Running the Code Inside Putty

We are learning Apache Spark to explore Machine Learning concepts and applications. For this purpose, we are using PuTTY.

from pyspark.sql import SparkSession
from pyspark import SparkContext, SparkConf
from pyspark.ml.feature import StringIndexer, VectorAssembler
from pyspark.ml.classification import RandomForestClassifier
from pyspark.ml.evaluation import MulticlassClassificationEvaluator
from pyspark.ml.tuning import CrossValidator, ParamGridBuilder

# Initialize Spark context and session
conf = SparkConf().setAppName("Iris Classification")
sc = SparkContext(conf=conf)
spark = SparkSession(sc)

# Load the Iris dataset
iris_data = spark.read.csv("file:///home/maria_dev/azlin/iris.csv", header=True, inferSchema=True)

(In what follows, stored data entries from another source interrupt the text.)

theorem cmdFaultReactionSet_fr (source : Nat) (f : ReactFields) (h : Hdr) (s : State) : ruleFr ((cmdFaultReactionSet source f).rule h s) s = s.fr := by
  unfold cmdFaultReactionSet
  repeat' first
  | with_reducible rfl
  | simp only [↓fr_mk, ↓fr_mk_clock, ↓fr_mk_sec, ↓foldl_fr, ↓ite_fr, ↓State.modReact_fr, ↓ruleFr_ite, ↓ruleFr_need, ↓ruleFr_needRange, ↓ruleFr_ok, ↓ruleFr_access, ↓ruleFr_param, ↓ruleFr_done, ↓ruleFr_change, ↓ruleFr_held, ↓ruleFr_refuse, ↓ruleFr_missing, ↓ruleFr_conflict, ↓ruleFr_auth, ↓ruleFr_lockedR, ↓ruleFr_busy, ↓sourceRange, ↓Cmd_get_rule, ↓Cmd_set_rule, ↓Cmd_stats_rule, ↓Cmd_mirrored_rule, ↓Cmd_fence_rule, ↓Cmd_carry_rule, ↓Cmd_upTo_rule, ↓id_eq, ite_self, implies_true]
  | split
  | refine (foldl_fr _ (fun _ _ => ?_) _ _).trans ?_
  | refine rule_done_fr (s := s) (by assumption) ?_
  | refine rule_change_fr (s := s) (by assumption) ?_

theorem cmdFaultReactionGet_fr (source : Nat) (h : Hdr) (s : State) : ruleFr ((cmdFaultReactionGet source).rule h s) s = s.fr := by
  unfold cmdFaultReactionGet
  repeat' first
  | with_reducible rfl
  | simp only [↓fr_mk, ↓fr_mk_clock, ↓fr_mk_sec, ↓foldl_fr, ↓ite_fr, ↓ruleFr_ite, ↓ruleFr_need, ↓ruleFr_needRange, ↓ruleFr_val, ↓ruleFr_access, ↓ruleFr_done, ↓ruleFr_change, ↓ruleFr_held, ↓ruleFr_refuse, ↓ruleFr_param, ↓ruleFr_missing, ↓ruleFr_conflict, ↓ruleFr_auth, ↓ruleFr_lockedR, ↓ruleFr_busy, ↓sourceRange, ↓Cmd_get_rule, ↓Cmd_set_rule, ↓Cmd_stats_rule, ↓Cmd_mirrored_rule, ↓Cmd_fence_rule, ↓Cmd_carry_rule, ↓Cmd_upTo_rule, ↓id_eq, ite_self, implies_true]
  | split
  | refine (foldl_fr _ (fun _ _ => ?_) _ _).trans ?_
  | refine rule_done_fr (s := s) (by assumption) ?_
  | refine rule_change_fr (s := s) (by assumption) ?_

theorem cmdFaultConfigSet_fr (logMin firstMin isolatePorts : Option Nat) (h : Hdr) (s : State) : ruleFr ((cmdFaultConfigSet logMin firstMin isolatePorts).rule h s) s = s.fr := by
  unfold cmdFaultConfigSet
  repeat' first
  | with_reducible rfl
  | simp only [↓fr_mk, ↓fr_mk_clock, ↓fr_mk_sec, ↓foldl_fr, ↓ite_fr, ↓ruleFr_ite, ↓ruleFr_need, ↓ruleFr_needRange, ↓ruleFr_ok, ↓ruleFr_param, ↓ruleFr_done, ↓ruleFr_change, ↓ruleFr_held, ↓ruleFr_refuse, ↓Cmd_get_rule, ↓Cmd_set_rule, ↓Cmd_stats_rule, ↓Cmd_mirrored_rule, ↓Cmd_fence_rule, ↓Cmd_carry_rule, ↓Cmd_upTo_rule, ↓id_eq, ite_self, implies_true]
  | split
  | refine (foldl_fr _ (fun _ _ => ?_) _ _).trans ?_
  | refine rule_done_fr (s := s) (by assumption) ?_
  | refine rule_change_fr (s := s) (by assumption) ?_

theorem cmdFaultLogRead_fr (first count : Nat) (h : Hdr) (s : State) : ruleFr ((cmdFaultLogRead first count).rule h s) s = s.fr := by
  unfold cmdFaultLogRead
  repeat' first
  | with_reducible rfl
  | simp only [↓ruleFr_poisoned, ↓fr_mk, ↓fr_mk_clock, ↓fr_mk_sec, ↓foldl_fr, ↓ite_fr, ↓ruleFr_ite, ↓ruleFr_need, ↓ruleFr_needRange, ↓ruleFr_param, ↓ruleFr_done, ↓ruleFr_change, ↓ruleFr_held, ↓ruleFr_refuse, ↓Cmd_get_rule, ↓Cmd_set_rule, ↓Cmd_stats_rule, ↓Cmd_mirrored_rule, ↓Cmd_fence_rule, ↓Cmd_carry_rule, ↓Cmd_upTo_rule, ↓id_eq, ite_self, implies_true]
  | split
  | refine (foldl_fr _ (fun _ _ => ?_) _ _).trans ?_
  | refine rule_done_fr (s := s) (by assumption) ?_
  | refine rule_change_fr (s := s) (by assumption) ?_

theorem cmdFaultFirstGet_fr (h : Hdr) (s : State) : ruleFr ((cmdFaultFirstGet).rule h s) s = s.fr := by
  unfold cmdFaultFirstGet
  repeat' first
  | with_reducible rfl
  | simp only [↓fr_mk, ↓fr_mk_clock, ↓fr_mk_sec, ↓foldl_fr, ↓ite_fr, ↓State.reply_fr, ↓ruleFr_ite, ↓ruleFr_need, ↓ruleFr_needRange, ↓ruleFr_reply, ↓ruleFr_done, ↓ruleFr_change, ↓ruleFr_held, ↓ruleFr_refuse, ↓Cmd_get_rule, ↓Cmd_set_rule, ↓Cmd_stats_rule, ↓Cmd_mirrored_rule, ↓Cmd_fence_rule, ↓Cmd_carry_rule, ↓Cmd_upTo_rule, ↓id_eq, ite_self, implies_true]
  | split
  | refine (foldl_fr _ (fun _ _ => ?_) _ _).trans ?_
  | refine rule_done_fr (s := s) (by assumption) ?_
  | refine rule_change_fr (s := s) (by assumption) ?_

# Rename the columns to mathc feature names
iris_data = iris_data.withColumnRenamed("Sepal.Length","sepalLength")\
                  .withColumnRenamed("Sepal.Width","sepalWidth")\
                  .withColumnRenamed("Petal.Length","petalLength")\
                  .withColumnRenamed("Petal.Width","petalWidth")\
                  .withColumnRenamed("Species","label")

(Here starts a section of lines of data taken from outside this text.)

/-! ### putFaultInst -/

@[simp] theorem State.putFaultInst_clock (s : State) (n : Nat) (v : FaultInst) : (s.putFaultInst n v).clock = s.clock := rfl
@[simp] theorem State.putFaultInst_pending (s : State) (n : Nat) (v : FaultInst) : (s.putFaultInst n v).pending = s.pending := rfl
@[simp] theorem State.putFaultInst_sec (s : State) (n : Nat) (v : FaultInst) : (s.putFaultInst n v).sec = s.sec := rfl
@[simp] theorem State.putFaultInst_changes (s : State) (n : Nat) (v : FaultInst) : (s.putFaultInst n v).changes = s.changes := rfl
@[simp] theorem State.putFaultInst_freeCtr (s : State) (n : Nat) (v : FaultInst) : (s.putFaultInst n v).freeCtr = s.freeCtr := rfl
theorem State.faultInst_putFaultInst_ne (s : State) (n k : Nat) (v : FaultInst) (h : k ≠ n) : (s.putFaultInst n v).faultInst k = s.faultInst k :=
  Arr.get_set_ne _ _ _ _ _ _ h
theorem State.faultInst_putFaultInst_self (s : State) (n : Nat) (v : FaultInst) (h : s.faults.insts.wf (fun _ => FaultInst.init) = true) : (s.putFaultInst n v).faultInst n = v :=
  Arr.get_set_self (d := (fun _ => FaultInst.init)) _ _ _ h

/-! ### putMasked -/

@[simp] theorem State.putMasked_clock (s : State) (n : Nat) (v : Bool) : (s.putMasked n v).clock = s.clock := rfl
@[simp] theorem State.putMasked_pending (s : State) (n : Nat) (v : Bool) : (s.putMasked n v).pending = s.pending := rfl
@[simp] theorem State.putMasked_sec (s : State) (n : Nat) (v : Bool) : (s.putMasked n v).sec = s.sec := rfl
@[simp] theorem State.putMasked_changes (s : State) (n : Nat) (v : Bool) : (s.putMasked n v).changes = s.changes := rfl
@[simp] theorem State.putMasked_freeCtr (s : State) (n : Nat) (v : Bool) : (s.putMasked n v).freeCtr = s.freeCtr := rfl
theorem State.masked_putMasked_ne (s : State) (n k : Nat) (v : Bool) (h : k ≠ n) : (s.putMasked n v).masked k = s.masked k :=
  Arr.get_set_ne _ _ _ _ _ _ h
theorem State.masked_putMasked_self (s : State) (n : Nat) (v : Bool) (h : s.faults.masked.wf (fun _ => false) = true) : (s.putMasked n v).masked n = v :=
  Arr.get_set_self (d := (fun _ => false)) _ _ _ h

/-! ### putSpareOf -/

@[simp] theorem State.putSpareOf_clock (s : State) (n : Nat) (v : (Option Nat)) : (s.putSpareOf n v).clock = s.clock := rfl
@[simp] theorem State.putSpareOf_pending (s : State) (n : Nat) (v : (Option Nat)) : (s.putSpareOf n v).pending = s.pending := rfl
@[simp] theorem State.putSpareOf_sec (s : State) (n : Nat) (v : (Option Nat)) : (s.putSpareOf n v).sec = s.sec := rfl
@[simp] theorem State.putSpareOf_changes (s : State) (n : Nat) (v : (Option Nat)) : (s.putSpareOf n v).changes = s.changes := rfl
@[simp] theorem State.putSpareOf_freeCtr (s : State) (n : Nat) (v : (Option Nat)) : (s.putSpareOf n v).freeCtr = s.freeCtr := rfl
theorem State.spareOf_putSpareOf_ne (s : State) (n k : Nat) (v : (Option Nat)) (h : k ≠ n) : (s.putSpareOf n v).spareOf k = s.spareOf k :=
  Arr.get_set_ne _ _ _ _ _ _ h
theorem State.spareOf_putSpareOf_self (s : State) (n : Nat) (v : (Option Nat)) (h : s.faults.spareOf.wf (fun _ => none) = true) : (s.putSpareOf n v).spareOf n = v :=
  Arr.get_set_self (d := (fun _ => none)) _ _ _ h

/-! ### putPipeRetired -/

@[simp] theorem State.putPipeRetired_clock (s : State) (n : Nat) (v : Bool) : (s.putPipeRetired n v).clock = s.clock := rfl
@[simp] theorem State.putPipeRetired_pending (s : State) (n : Nat) (v : Bool) : (s.putPipeRetired n v).pending = s.pending := rfl
@[simp] theorem State.putPipeRetired_sec (s : State) (n : Nat) (v : Bool) : (s.putPipeRetired n v).sec = s.sec := rfl
@[simp] theorem State.putPipeRetired_changes (s : State) (n : Nat) (v : Bool) : (s.putPipeRetired n v).changes = s.changes := rfl
@[simp] theorem State.putPipeRetired_freeCtr (s : State) (n : Nat) (v : Bool) : (s.putPipeRetired n v).freeCtr = s.freeCtr := rfl
theorem State.pipeRetired_putPipeRetired_ne (s : State) (n k : Nat) (v : Bool) (h : k ≠ n) : (s.putPipeRetired n v).pipeRetired k = s.pipeRetired k :=
  Arr.get_set_ne _ _ _ _ _ _ h
theorem State.pipeRetired_putPipeRetired_self (s : State) (n : Nat) (v : Bool) (h : s.faults.pipeRetired.wf (fun _ => false) = true) : (s.putPipeRetired n v).pipeRetired n = v :=
  Arr.get_set_self (d := (fun _ => false)) _ _ _ h

/-! ### putSliceFenced -/

@[simp] theorem State.putSliceFenced_clock (s : State) (n : Nat) (v : Bool) : (s.putSliceFenced n v).clock = s.clock := rfl
@[simp] theorem State.putSliceFenced_pending (s : State) (n : Nat) (v : Bool) : (s.putSliceFenced n v).pending = s.pending := rfl
@[simp] theorem State.putSliceFenced_sec (s : State) (n : Nat) (v : Bool) : (s.putSliceFenced n v).sec = s.sec := rfl
@[simp] theorem State.putSliceFenced_changes (s : State) (n : Nat) (v : Bool) : (s.putSliceFenced n v).changes = s.changes := rfl
@[simp] theorem State.putSliceFenced_freeCtr (s : State) (n : Nat) (v : Bool) : (s.putSliceFenced n v).freeCtr = s.freeCtr := rfl
theorem State.sliceFenced_putSliceFenced_ne (s : State) (n k : Nat) (v : Bool) (h : k ≠ n) : (s.putSliceFenced n v).sliceFenced k = s.sliceFenced k :=
  Arr.get_set_ne _ _ _ _ _ _ h
theorem State.sliceFenced_putSliceFenced_self (s : State) (n : Nat) (v : Bool) (h : s.faults.sliceFenced.wf (fun _ => false) = true) : (s.putSliceFenced n v).sliceFenced n = v :=
  Arr.get_set_self (d := (fun _ => false)) _ _ _ h

/-! ### putReplicaFenced -/

@[simp] theorem State.putReplicaFenced_clock (s : State) (n : Nat) (v : Bool) : (s.putReplicaFenced n v).clock = s.clock := rfl
@[simp] theorem State.putReplicaFenced_pending (s : State) (n : Nat) (v : Bool) : (s.putReplicaFenced n v).pending = s.pending := rfl
@[simp] theorem State.putReplicaFenced_sec (s : State) (n : Nat) (v : Bool) : (s.putReplicaFenced n v).sec = s.sec := rfl
@[simp] theorem State.putReplicaFenced_changes (s : State) (n : Nat) (v : Bool) : (s.putReplicaFenced n v).changes = s.changes := rfl
@[simp] theorem State.putReplicaFenced_freeCtr (s : State) (n : Nat) (v : Bool) : (s.putReplicaFenced n v).freeCtr = s.freeCtr := rfl
theorem State.replicaFenced_putReplicaFenced_ne (s : State) (n k : Nat) (v : Bool) (h : k ≠ n) : (s.putReplicaFenced n v).replicaFenced k = s.replicaFenced k :=
  Arr.get_set_ne _ _ _ _ _ _ h
theorem State.replicaFenced_putReplicaFenced_self (s : State) (n : Nat) (v : Bool) (h : s.faults.replicaFenced.wf (fun _ => false) = true) : (s.putReplicaFenced n v).replicaFenced n = v :=
  Arr.get_set_self (d := (fun _ => false)) _ _ _ h

/-! ### putPartBank -/

@[simp] theorem State.putPartBank_clock (s : State) (n : Nat) (v : BankLife) : (s.putPartBank n v).clock = s.clock := rfl
@[simp] theorem State.putPartBank_pending (s : State) (n : Nat) (v : BankLife) : (s.putPartBank n v).pending = s.pending := rfl
@[simp] theorem State.putPartBank_sec (s : State) (n : Nat) (v : BankLife) : (s.putPartBank n v).sec = s.sec := rfl
@[simp] theorem State.putPartBank_changes (s : State) (n : Nat) (v : BankLife) : (s.putPartBank n v).changes = s.changes := rfl
@[simp] theorem State.putPartBank_freeCtr (s : State) (n : Nat) (v : BankLife) : (s.putPartBank n v).freeCtr = s.freeCtr := rfl
theorem State.partBank_putPartBank_ne (s : State) (n k : Nat) (v : BankLife) (h : k ≠ n) : (s.putPartBank n v).partBank k = s.partBank k :=
  Arr.get_set_ne _ _ _ _ _ _ h
theorem State.partBank_putPartBank_self (s : State) (n : Nat) (v : BankLife) (h : s.faults.partBank.wf (fun _ => BankLife.live) = true) : (s.putPartBank n v).partBank n = v :=
  Arr.get_set_self (d := (fun _ => BankLife.live)) _ _ _ h

/-! ### putBgPos -/

@[simp] theorem State.putBgPos_clock (s : State) (n : Nat) (v : Nat) : (s.putBgPos n v).clock = s.clock := rfl
@[simp] theorem State.putBgPos_pending (s : State) (n : Nat) (v : Nat) : (s.putBgPos n v).pending = s.pending := rfl
@[simp] theorem State.putBgPos_sec (s : State) (n : Nat) (v : Nat) : (s.putBgPos n v).sec = s.sec := rfl
@[simp] theorem State.putBgPos_changes (s : State) (n : Nat) (v : Nat) : (s.putBgPos n v).changes = s.changes := rfl
@[simp] theorem State.putBgPos_freeCtr (s : State) (n : Nat) (v : Nat) : (s.putBgPos n v).freeCtr = s.freeCtr := rfl
theorem State.bgPos_putBgPos_ne (s : State) (n k : Nat) (v : Nat) (h : k ≠ n) : (s.putBgPos n v).bgPos k = s.bgPos k :=
  Arr.get_set_ne _ _ _ _ _ _ h
theorem State.bgPos_putBgPos_self (s : State) (n : Nat) (v : Nat) (h : s.faults.bgPos.wf (fun _ => 0) = true) : (s.putBgPos n v).bgPos n = v :=
  Arr.get_set_self (d := (fun _ => 0)) _ _ _ h

/-! ### putLane -/

@[simp] theorem State.putLane_clock (s : State) (n : Nat) (v : Lane) : (s.putLane n v).clock = s.clock := rfl
@[simp] theorem State.putLane_pending (s : State) (n : Nat) (v : Lane) : (s.putLane n v).pending = s.pending := rfl
@[simp] theorem State.putLane_sec (s : State) (n : Nat) (v : Lane) : (s.putLane n v).sec = s.sec := rfl
@[simp] theorem State.putLane_changes (s : State) (n : Nat) (v : Lane) : (s.putLane n v).changes = s.changes := rfl
@[simp] theorem State.putLane_freeCtr (s : State) (n : Nat) (v : Lane) : (s.putLane n v).freeCtr = s.freeCtr := rfl
theorem State.lane_putLane_ne (s : State) (n k : Nat) (v : Lane) (h : k ≠ n) : (s.putLane n v).lane k = s.lane k :=
  Arr.get_set_ne _ _ _ _ _ _ h
theorem State.lane_putLane_self (s : State) (n : Nat) (v : Lane) (h : s.lp.lanes.wf (fun _ => Lane.init) = true) : (s.putLane n v).lane n = v :=
  Arr.get_set_self (d := (fun _ => Lane.init)) _ _ _ h

/-! ### putOctet -/

@[simp] theorem State.putOctet_clock (s : State) (n : Nat) (v : Octet) : (s.putOctet n v).clock = s.clock := rfl
@[simp] theorem State.putOctet_pending (s : State) (n : Nat) (v : Octet) : (s.putOctet n v).pending = s.pending := rfl
@[simp] theorem State.putOctet_sec (s : State) (n : Nat) (v : Octet) : (s.putOctet n v).sec = s.sec := rfl
@[simp] theorem State.putOctet_changes (s : State) (n : Nat) (v : Octet) : (s.putOctet n v).changes = s.changes := rfl
@[simp] theorem State.putOctet_freeCtr (s : State) (n : Nat) (v : Octet) : (s.putOctet n v).freeCtr = s.freeCtr := rfl
theorem State.octet_putOctet_ne (s : State) (n k : Nat) (v : Octet) (h : k ≠ n) : (s.putOctet n v).octet k = s.octet k :=
  Arr.get_set_ne _ _ _ _ _ _ h
theorem State.octet_putOctet_self (s : State) (n : Nat) (v : Octet) (h : s.lp.octets.wf (fun _ => Octet.init) = true) : (s.putOctet n v).octet n = v :=
  Arr.get_set_self (d := (fun _ => Octet.init)) _ _ _ h

/-! ### putPort -/

@[simp] theorem State.putPort_clock (s : State) (n : Nat) (v : Port) : (s.putPort n v).clock = s.clock := rfl
@[simp] theorem State.putPort_pending (s : State) (n : Nat) (v : Port) : (s.putPort n v).pending = s.pending := rfl
@[simp] theorem State.putPort_sec (s : State) (n : Nat) (v : Port) : (s.putPort n v).sec = s.sec := rfl
@[simp] theorem State.putPort_changes (s : State) (n : Nat) (v : Port) : (s.putPort n v).changes = s.changes := rfl
@[simp] theorem State.putPort_freeCtr (s : State) (n : Nat) (v : Port) : (s.putPort n v).freeCtr = s.freeCtr := rfl
theorem State.port_putPort_ne (s : State) (n k : Nat) (v : Port) (h : k ≠ n) : (s.putPort n v).port k = s.port k :=
  Arr.get_set_ne _ _ _ _ _ _ h
theorem State.port_putPort_self (s : State) (n : Nat) (v : Port) (h : s.lp.ports.wf (fun _ => Port.init) = true) : (s.putPort n v).port n = v :=
  Arr.get_set_self (d := (fun _ => Port.init)) _ _ _ h

/-! ### putCipherPort -/

@[simp] theorem State.putCipherPort_clock (s : State) (n : Nat) (v : (BitVec 64)) : (s.putCipherPort n v).clock = s.clock := rfl
@[simp] theorem State.putCipherPort_pending (s : State) (n : Nat) (v : (BitVec 64)) : (s.putCipherPort n v).pending = s.pending := rfl
@[simp] theorem State.putCipherPort_sec (s : State) (n : Nat) (v : (BitVec 64)) : (s.putCipherPort n v).sec = s.sec := rfl
@[simp] theorem State.putCipherPort_changes (s : State) (n : Nat) (v : (BitVec 64)) : (s.putCipherPort n v).changes = s.changes := rfl
@[simp] theorem State.putCipherPort_freeCtr (s : State) (n : Nat) (v : (BitVec 64)) : (s.putCipherPort n v).freeCtr = s.freeCtr := rfl
theorem State.cipherPort_putCipherPort_ne (s : State) (n k : Nat) (v : (BitVec 64)) (h : k ≠ n) : (s.putCipherPort n v).cipherPort k = s.cipherPort k :=
  Arr.get_set_ne _ _ _ _ _ _ h
theorem State.cipherPort_putCipherPort_self (s : State) (n : Nat) (v : (BitVec 64)) (h : s.cipher.ports.wf (fun _ => cipherPortInit) = true) : (s.putCipherPort n v).cipherPort n = v :=
  Arr.get_set_self (d := (fun _ => cipherPortInit)) _ _ _ h

/-! ### putRxSc -/

@[simp] theorem State.putRxSc_clock (s : State) (n : Nat) (v : Sc) : (s.putRxSc n v).clock = s.clock := rfl
@[simp] theorem State.putRxSc_pending (s : State) (n : Nat) (v : Sc) : (s.putRxSc n v).pending = s.pending := rfl
@[simp] theorem State.putRxSc_sec (s : State) (n : Nat) (v : Sc) : (s.putRxSc n v).sec = s.sec := rfl
@[simp] theorem State.putRxSc_changes (s : State) (n : Nat) (v : Sc) : (s.putRxSc n v).changes = s.changes := rfl
@[simp] theorem State.putRxSc_freeCtr (s : State) (n : Nat) (v : Sc) : (s.putRxSc n v).freeCtr = s.freeCtr := rfl
theorem State.rxSc_putRxSc_ne (s : State) (n k : Nat) (v : Sc) (h : k ≠ n) : (s.putRxSc n v).rxSc k = s.rxSc k :=
  Arr.get_set_ne _ _ _ _ _ _ h
theorem State.rxSc_putRxSc_self (s : State) (n : Nat) (v : Sc) (h : s.cipher.rxSc.wf (fun _ => Sc.init) = true) : (s.putRxSc n v).rxSc n = v :=
  Arr.get_set_self (d := (fun _ => Sc.init)) _ _ _ h

/-! ### putTxSc -/

@[simp] theorem State.putTxSc_clock (s : State) (n : Nat) (v : Sc) : (s.putTxSc n v).clock = s.clock := rfl
@[simp] theorem State.putTxSc_pending (s : State) (n : Nat) (v : Sc) : (s.putTxSc n v).pending = s.pending := rfl
@[simp] theorem State.putTxSc_sec (s : State) (n : Nat) (v : Sc) : (s.putTxSc n v).sec = s.sec := rfl
@[simp] theorem State.putTxSc_changes (s : State) (n : Nat) (v : Sc) : (s.putTxSc n v).changes = s.changes := rfl
@[simp] theorem State.putTxSc_freeCtr (s : State) (n : Nat) (v : Sc) : (s.putTxSc n v).freeCtr = s.freeCtr := rfl
theorem State.txSc_putTxSc_ne (s : State) (n k : Nat) (v : Sc) (h : k ≠ n) : (s.putTxSc n v).txSc k = s.txSc k :=
  Arr.get_set_ne _ _ _ _ _ _ h
theorem State.txSc_putTxSc_self (s : State) (n : Nat) (v : Sc) (h : s.cipher.txSc.wf (fun _ => Sc.init) = true) : (s.putTxSc n v).txSc n = v :=
  Arr.get_set_self (d := (fun _ => Sc.init)) _ _ _ h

# Index labels (convert string labels to numeric)
indexer = StringIndexer(inputCol="label", outputCol="indexedLabel").fit(iris_data)
iris_data = indexer.transform(iris_data)

# Verify the label indexing
label_to_index = {row['label']: row['indexedLabel'] for row in iris_data.select("label", "indexedLabel").distinct().collect()}
print("Label to Index Mapping:", label_to_index)

# Assemble features into a feature vector
assembler = VectorAssembler(inputCols=["sepalLength","sepalWidth","petalLength","petalWidth"], outputCol="features")
iris_data = assembler.transform(iris_data)

# Show the first 5 rows
iris_data.show(5)

# Print
iris_data.printSchema()

In Iris dataset, the label column contains string values such as "setosa", "versicolor", and "virginica". These are categorical labels that need to be converted to numeric indices so that they can be processed by the machine learning model more efficiently.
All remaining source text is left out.